Reading data files with Polars using explicit schemas...
Trip data shape: (14776615, 14)
Trip fare shape: (14776615, 11)
Merging datasets...
Initial merged dataset: 14776615 rows

--- Task 1: Remove trips with invalid locations ---
Removed 295789 rows with invalid locations. Remaining: 14480826

--- Task 2: Remove trips with invalid amounts ---
Removed 0 rows with total_amount <= 0. Remaining: 14480826
Removed 0 rows with inconsistent amounts. Remaining: 14480826

--- Task 3: Remove trips with invalid time ---
Removed 10098 rows with pickup >= dropoff. Remaining: 14470728
Removed 13875 rows with invalid duration. Remaining: 14456853

--- Final Checks: Remove duplicate trips ---
Removed 0 duplicate trips. Remaining: 14456853

--- Summary of Data Cleaning ---
Initial count: 14776615
Final count: 14456853
Total removed: 319762 (2.16%)
Cleaned dataset saved to 'cleaned_taxi_data.parquet'


### Exercise 6

Compute the **total revenue** (total_amount) grouped by:
- Pick-up hour of the day (0–23)
- Passenger count (group >=6 into “6+”)

Create a heatmap where:
- X-axis = hour
- Y-axis = passenger count group
- Cell value = average revenue per trip

In [6]:
# Exercise 6: Average revenue heatmap by hour and passenger count (green theme, Bokeh version)

import polars as pl
import numpy as np
from bokeh.plotting import figure, show, output_notebook
from bokeh.models import ColumnDataSource, LinearColorMapper, ColorBar, BasicTicker, PrintfTickFormatter
from bokeh.palettes import Greens256

# 1. Read cleaned data
print("Reading cleaned taxi data...")
cleaned_df = pl.read_parquet("cleaned_taxi_data.parquet")
print(f"Shape of cleaned data: {cleaned_df.shape}")

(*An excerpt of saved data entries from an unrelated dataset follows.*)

/-- A trap keeps the address of its instruction, its cause and its value. -/
theorem Hart.trap_csrs (h : Hart) (cause : Nat) (tval : Dword) :
    (h.trap cause tval).csrGet 0x341 = h.pc ∧ (h.trap cause tval).csrGet 0x342 = BitVec.ofNat 64 cause ∧
      (h.trap cause tval).csrGet 0x343 = tval := by
  simp [Hart.trap, Hart.csrGet, Hart.csrSet, Tab.get_set]

/-- An instruction whose effect is a change `f` of its own control processor. -/
theorem Completes.hartOnly {i : Instr} {s : State} {core : Nat} {f : Hart → Hart} (p : Hart → Prop)
    (he : exec i s = .next { s with b := s.b.modHart core f }) (hp : p (f (s.b.core core).hart)) :
    Completes (exec i s) fun t => OnlyHart core s t ∧ p (t.b.core core).hart :=
  (Completes.onlyHart he rfl).mono fun _ ⟨hs, hh⟩ => ⟨hs, hh ▸ hp⟩

/-- An instruction that waits: the control processor goes on, or stalls at it. -/
def Hart.goesOrStalls (h : Hart) (go : Bool) (w : Stall) : Hart := if go then h.step4 else { h with stall := some w }

/-- What such an instruction leaves of the control processor `h`. -/
structure GoesOrStalls (h : Hart) (go : Bool) (w : Stall) (h' : Hart) : Prop where
  reg : ∀ r, h'.reg r = h.reg r
  goes : go = true → h'.pc = h.pc + 4 ∧ h'.stall = none
  stalls : go = false → h'.pc = h.pc ∧ h'.stall = some w

theorem Hart.goesOrStalls_does (h : Hart) (go : Bool) (w : Stall) : GoesOrStalls h go w (h.goesOrStalls go w) := by
  cases go with
  | true => exact ⟨fun _ => rfl, fun _ => ⟨rfl, rfl⟩, nofun⟩
  | false => exact ⟨fun _ => rfl, nofun, fun _ => ⟨rfl, rfl⟩⟩

theorem Block.modHart_goesOrStalls (b : Block) (core : Nat) (go : Bool) (w : Stall) :
    (if go then b.modHart core Hart.step4 else b.modHart core fun x => { x with stall := some w }) =
      b.modHart core fun x => x.goesOrStalls go w := by
  cases go <;> rfl

/-- A core whose control processor is not halted is not in reset. -/
theorem Core.ne_reset_of_halted {c : Core} (h : c.hart.halted = false) : c ≠ Core.reset := by
  rintro rfl
  exact nomatch (show true = false from h)

section
variable {s : State} {core : Nat} (hr : HartRuns s.b core)
include hr

theorem engStat_reads (rd rs2 : Nat) (hu : dfld ((s.b.core core).hart.reg rs2) 2 0 < 5) :
    let h := (s.b.core core).hart
    Completes (exec (.engStat core rd rs2) s) fun t => OnlyHart core s t ∧ (t.b.core core).hart.pc = h.pc + 4 ∧
      ∀ r, (t.b.core core).hart.reg r = if r = rd ∧ rd ≠ 0 then s.b.unitStat core (dfld (h.reg rs2) 2 0) else h.reg r := by
  intro h
  have he : exec (.engStat core rd rs2) s = .next { s with b := s.b.modHart core fun x =>
      (x.setReg rd (s.b.unitStat core (dfld (h.reg rs2) 2 0))).step4 } := by
    show execEngStat core rd rs2 s = _
    rw [execEngStat, State.onBlock_eq, Block.onHart_runs _ _ _ _ hr, if_neg (Nat.not_le.2 hu)]
  exact Completes.hartOnly (fun h' => h'.pc = h.pc + 4 ∧ ∀ r, h'.reg r = if r = rd ∧ rd ≠ 0 then _ else h.reg r) he
    ⟨by rw [Hart.step4_pc, Hart.setReg_pc], fun r => by rw [Hart.step4_reg, Hart.setReg_reg]⟩

theorem engStat_traps (rd rs2 : Nat) (hu : 5 ≤ dfld ((s.b.core core).hart.reg rs2) 2 0) :
    let h := (s.b.core core).hart
    Completes (exec (.engStat core rd rs2) s) fun t =>
      OnlyHart core s t ∧ (t.b.core core).hart.machine = true ∧ (t.b.core core).hart.csrGet 0x341 = h.pc ∧
      (t.b.core core).hart.csrGet 0x342 = 2 ∧ (t.b.core core).hart.pc = h.csrGet 0x305 &&& ~~~(3 : Dword) := by
  intro h
  have he : exec (.engStat core rd rs2) s = .next { s with b := s.b.modHart core fun x => x.trap cIllegal 0 } := by
    show execEngStat core rd rs2 s = _
    rw [execEngStat, State.onBlock_eq, Block.onHart_runs _ _ _ _ hr, if_pos hu]
  obtain ⟨hmachine, -, -, hpc⟩ := h.trap_enters cIllegal 0
  obtain ⟨hepc, hcause, -⟩ := h.trap_csrs cIllegal 0
  exact Completes.hartOnly (fun h' => h'.machine = true ∧ h'.csrGet 0x341 = h.pc ∧ h'.csrGet 0x342 = 2 ∧ h'.pc = _) he
    ⟨hmachine, hepc, hcause, hpc⟩

theorem engWait_waits (rs1 rs2 : Nat) (hu : dfld ((s.b.core core).hart.reg rs2) 2 0 < 5) :
    let h := (s.b.core core).hart
    Completes (exec (.engWait core rs1 rs2) s) fun t =>
      let done := ticketDone (s.b.unitDone core (dfld (h.reg rs2) 2 0)) (dfld (h.reg rs1) 15 0)
      OnlyHart core s t ∧ (∀ r, (t.b.core core).hart.reg r = h.reg r) ∧
      (done = true → (t.b.core core).hart.pc = h.pc + 4 ∧ (t.b.core core).hart.stall = none) ∧
      (done = false → (t.b.core core).hart.pc = h.pc ∧
        (t.b.core core).hart.stall = some (.ticket (dfld (h.reg rs2) 2 0) (dfld (h.reg rs1) 15 0))) := by
  intro h
  have he : exec (.engWait core rs1 rs2) s = .next { s with
      b := s.b.modHart core fun x => x.goesOrStalls
        (ticketDone (s.b.unitDone core (dfld (h.reg rs2) 2 0)) (dfld (h.reg rs1) 15 0))
        (.ticket (dfld (h.reg rs2) 2 0) (dfld (h.reg rs1) 15 0)) } := by
    show execEngWait core rs1 rs2 s = _
    rw [execEngWait, State.onBlock_eq, Block.onHart_runs _ _ _ _ hr, if_neg (Nat.not_le.2 hu), Block.modHart_goesOrStalls]
  refine (Completes.hartOnly (GoesOrStalls h _ _) he (h.goesOrStalls_does _ _)).mono fun t ⟨hs, hreg, hgo, hwait⟩ => ?_
  exact ⟨hs, hreg, hgo, hwait⟩

theorem fenceEng_waits :
    let h := (s.b.core core).hart
    Completes (exec (.fenceEng core) s) fun t =>
      OnlyHart core s t ∧ (∀ r, (t.b.core core).hart.reg r = h.reg r) ∧
      ((s.b.core core).ownDone = true → (t.b.core core).hart.pc = h.pc + 4) ∧
      ((s.b.core core).ownDone = false → (t.b.core core).hart.pc = h.pc ∧ (t.b.core core).hart.stall = some .fence) := by
  intro h
  have he : exec (.fenceEng core) s = .next { s with b := s.b.modHart core fun x => x.goesOrStalls (s.b.core core).ownDone .fence } := by
    show execFenceEng core s = _
    rw [execFenceEng, State.onBlock_eq, Block.onHart_runs _ _ _ _ hr, Block.modHart_goesOrStalls]
  refine (Completes.hartOnly (GoesOrStalls h _ _) he (h.goesOrStalls_does _ _)).mono fun t ⟨hs, hreg, hgo, hwait⟩ => ?_
  exact ⟨hs, hreg, fun hd => (hgo hd).1, hwait⟩

theorem tagClr_clears (rs1 rs2 : Nat) :
    let h := (s.b.core core).hart
    Completes (exec (.tagClr core rs1 rs2) s) fun t =>
      OnlyCore core s t ∧ (t.b.core core).hart.pc = h.pc + 4 ∧ (∀ r, (t.b.core core).hart.reg r = h.reg r) ∧
      ∀ a, (t.b.core core).scratch.read a =
        if lineWithin (h.reg rs1).toNat (h.reg rs2).toNat (a / 128) then 0 else (s.b.core core).scratch.read a := by
  intro h
  obtain ⟨hrun, -⟩ := id hr
  have he : exec (.tagClr core rs1 rs2) s = .next { s with b := s.b.modCore core fun c =>
      { c.tagClr (h.reg rs1).toNat (h.reg rs2).toNat with hart := c.hart.step4 } } := by
    show execTagClr core rs1 rs2 s = _
    rw [execTagClr, State.onBlock_eq, Block.onHart_runs _ _ _ _ hr, Block.modHart, Block.modCore_modCore]
    · rfl
    · exact Core.ne_reset_of_halted hrun
  exact Completes.onlyCore he (p := fun c => c.hart.pc = h.pc + 4 ∧ (∀ r, c.hart.reg r = h.reg r) ∧ ∀ a, c.scratch.read a =
      if lineWithin (h.reg rs1).toNat (h.reg rs2).toNat (a / 128) then 0 else (s.b.core core).scratch.read a)
    ⟨rfl, fun _ => rfl, (s.b.core core).tagClr_read _ _⟩

end

/-- Settles O21: each instruction changes its own control processor, and tag.clr its core's scratchpad besides. -/
theorem dispatchInstructionsOfAHart : Obligations.DispatchInstructionsOfAHart := by
  intro s core hr
  exact ⟨fun rd rs2 hu => engStat_reads hr rd rs2 hu, fun rs1 rs2 hu => engWait_waits hr rs1 rs2 hu, fenceEng_waits hr,
    fun rs1 rs2 => tagClr_clears hr rs1 rs2, fun rd rs2 hu => engStat_traps hr rd rs2 hu⟩

end Sys2Proof.Machine
end

section
/-! Programs of the vector unit: their start, their end, address registers and predicates, and invalid fields (R75, R85, R457; O17). -/

namespace Sys2Proof.Machine

/-! ### The end of a program -/

/-- A vector unit whose program p has ended (R77). -/
def Vec.ended (v : Vec) (p : VProg) : Vec := Vec.settle (v.refused.length + 2) { v with run := none, refused := v.refused ++ [p.ticket] }

theorem Vec.settle_v (n : Nat) (v : Vec) : (Vec.settle n v).v = v.v := by
  induction n generalizing v with
  | zero => rfl
  | succ n ih =>
    simp only [Vec.settle]
    split
    · exact ih _
    · rfl

theorem Vec.ended_run (v : Vec) (p : VProg) : (v.ended p).run = none := (Vec.settle_progs _ _).1
theorem Vec.ended_v (v : Vec) (p : VProg) : (v.ended p).v = v.v := Vec.settle_v _ _

/-- DONE advances to the ticket of the program that ends, where no ticket before it or after it was dropped. -/
theorem Vec.ended_done (v : Vec) (p : VProg) (ht : p.ticket = (v.done + 1).toNat) (hr : v.refused = []) : (v.ended p).done = v.done + 1 := by
  simp [Vec.ended, Vec.settle, hr, ht]

/-- Changes of a core that agree on it are one. -/
theorem Block.modCore_congr {b : Block} {core : Nat} {f g : Core → Core} (h : f (b.core core) = g (b.core core)) :
    b.modCore core f = b.modCore core g := by
  show { b with cores := Tab.set _ b.cores core (f (b.core core)) } = { b with cores := Tab.set _ b.cores core (g (b.core core)) }
  rw [h]

theorem Block.vecEnd_eq {b : Block} {core : Nat} {p : VProg} (h : (b.core core).vec.run = some p) :
    b.vecEnd core = b.modCore core fun c => { c with watch := Tab.erase c.watch 4, vec := (b.core core).vec.ended p } := by
  have hne : { b.core core with watch := Tab.erase (b.core core).watch 4 } ≠ Core.reset := Core.ne_reset_of_run h
  rw [Block.vecEnd, Block.progress, Block.modVec, Block.modCore_modCore b core _ _ hne]
  refine Block.modCore_congr ?_
  dsimp only
  rw [h]
  rfl

theorem vectorProgramStart_starts {s : State} {core : Nat} {p : VProg} {rest : List VProg} (hparked : s.b.parked = false)
    (hgated : s.b.gated = false) :
    let v := (s.b.core core).vec
    v.run = none → v.queue = p :: rest → Completes (exec (.vectorProgramStart core) s) fun t =>
      OnlyVec core s t ∧ (t.b.core core).vec = { v with run := some p, queue := rest } := by
  intro v hrun hqueue
  have he : exec (.vectorProgramStart core) s = .next { s with b := s.b.modVec core fun v => { v with run := some p, queue := rest } } := by
    show execVectorProgramStart core s = _
    simp only [execVectorProgramStart, State.onBlock_eq, show (s.b.core core).vec.run = none from hrun,
      show (s.b.core core).vec.queue = p :: rest from hqueue, hparked, hgated, Bool.or_self, Bool.false_eq_true, if_false]
  have hvec : ((s.b.modVec core fun v => { v with run := some p, queue := rest }).core core).vec = { v with run := some p, queue := rest } := by
    rw [Block.modVec, Block.modCore_core_same]
  exact ⟨_, he, by rw [OnlyVec, hvec]; rfl, hvec⟩

theorem vend_ends {s : State} {core : Nat} {p : VProg} (h : VecNext s.b core p 0x3F) :
    let v := (s.b.core core).vec
    Completes (exec (.vend core) s) fun t => OnlyLanes core s t ∧ (t.b.core core).vec.run = none ∧ (t.b.core core).vec.v = v.v ∧
      (p.ticket = (v.done + 1).toNat → v.refused = [] → (t.b.core core).vec.done = v.done + 1) := by
  intro v
  obtain ⟨hrun, hparked, hgated, hbad, hop⟩ := h
  have hraw : leNat (s.b.rdRaw core p.pc 8) = (s.b.core core).rdS64 p.pc := by simp [Block.rdRaw, hbad, Core.rdS64]
  have he : exec (.vend core) s = .next { s with
      b := s.b.modCore core fun c => { c with watch := Tab.erase c.watch 4, vec := v.ended p } } := by
    show execVend core s = _
    rw [← Block.vecEnd_eq hrun]
    simp [execVend, State.onBlock_eq, hrun, hparked, hgated, hbad, hraw, hop, vecOps]
  have hcore : ((s.b.modCore core fun c => { c with watch := Tab.erase c.watch 4, vec := v.ended p }).core core).vec = v.ended p := by
    rw [Block.modCore_core_same]
  refine ⟨_, he, ⟨⟨rfl, rfl, rfl, (s.b.modCore_keeps core _).mono (by simp)⟩, ?_⟩, ?_, ?_, fun ht hr => ?_⟩
  · dsimp only
    rw [Block.modCore_core_same]
    exact congrArg Block.cores (Block.modCore_congr rfl)
  · rw [hcore, Vec.ended_run]
  · rw [hcore, Vec.ended_v]
  · rw [hcore, Vec.ended_done _ _ ht hr]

# 2. Convert pickup_datetime to Datetime and extract pickup hour as two-digit string
cleaned_df = cleaned_df.with_columns(
    pl.col("pickup_datetime").str.to_datetime().alias("pickup_datetime_parsed")
)
cleaned_df = cleaned_df.with_columns(
    pl.col("pickup_datetime_parsed").dt.hour().alias("pickup_hour_int")
)
cleaned_df = cleaned_df.with_columns(
    pl.col("pickup_hour_int").cast(pl.Utf8).str.zfill(2).alias("pickup_hour")
)

# 3. Create passenger count group (group >=6 as "6+")
cleaned_df = cleaned_df.with_columns(
    pl.when(pl.col("passenger_count") >= 6)
    .then(pl.lit("6+"))
    .otherwise(pl.col("passenger_count").cast(pl.Utf8))
    .alias("passenger_group")
)

# 4. Filter valid data (passenger_count > 0 and not null)
valid_data = cleaned_df.filter(
    pl.col("passenger_count").is_not_null() & 
    (pl.col("passenger_count") > 0)
)

# 5. Group by hour and passenger group, calculate mean revenue
revenue_stats = valid_data.group_by(
    "pickup_hour", "passenger_group"
).agg(
    pl.col("total_amount").mean().alias("avg_revenue_per_trip")
)

# 6. Ensure all hour x passenger_group combinations are present
hours = [f"{h:02d}" for h in range(24)]
passenger_groups = ["1", "2", "3", "4", "5", "6+"]
all_combinations = pl.DataFrame({
    "pickup_hour": np.repeat(hours, len(passenger_groups)),
    "passenger_group": passenger_groups * len(hours)
})

complete_data = all_combinations.join(
    revenue_stats, on=["pickup_hour", "passenger_group"], how="left"
).with_columns([
    pl.col("avg_revenue_per_trip").fill_null(0)
])

# 7. Prepare data for Bokeh
data = {
    "pickup_hour": [],
    "passenger_group": [],
    "avg_revenue_per_trip": []
}
for row in complete_data.iter_rows(named=True):
    data["pickup_hour"].append(row["pickup_hour"])
    data["passenger_group"].append(row["passenger_group"])
    data["avg_revenue_per_trip"].append(row["avg_revenue_per_trip"])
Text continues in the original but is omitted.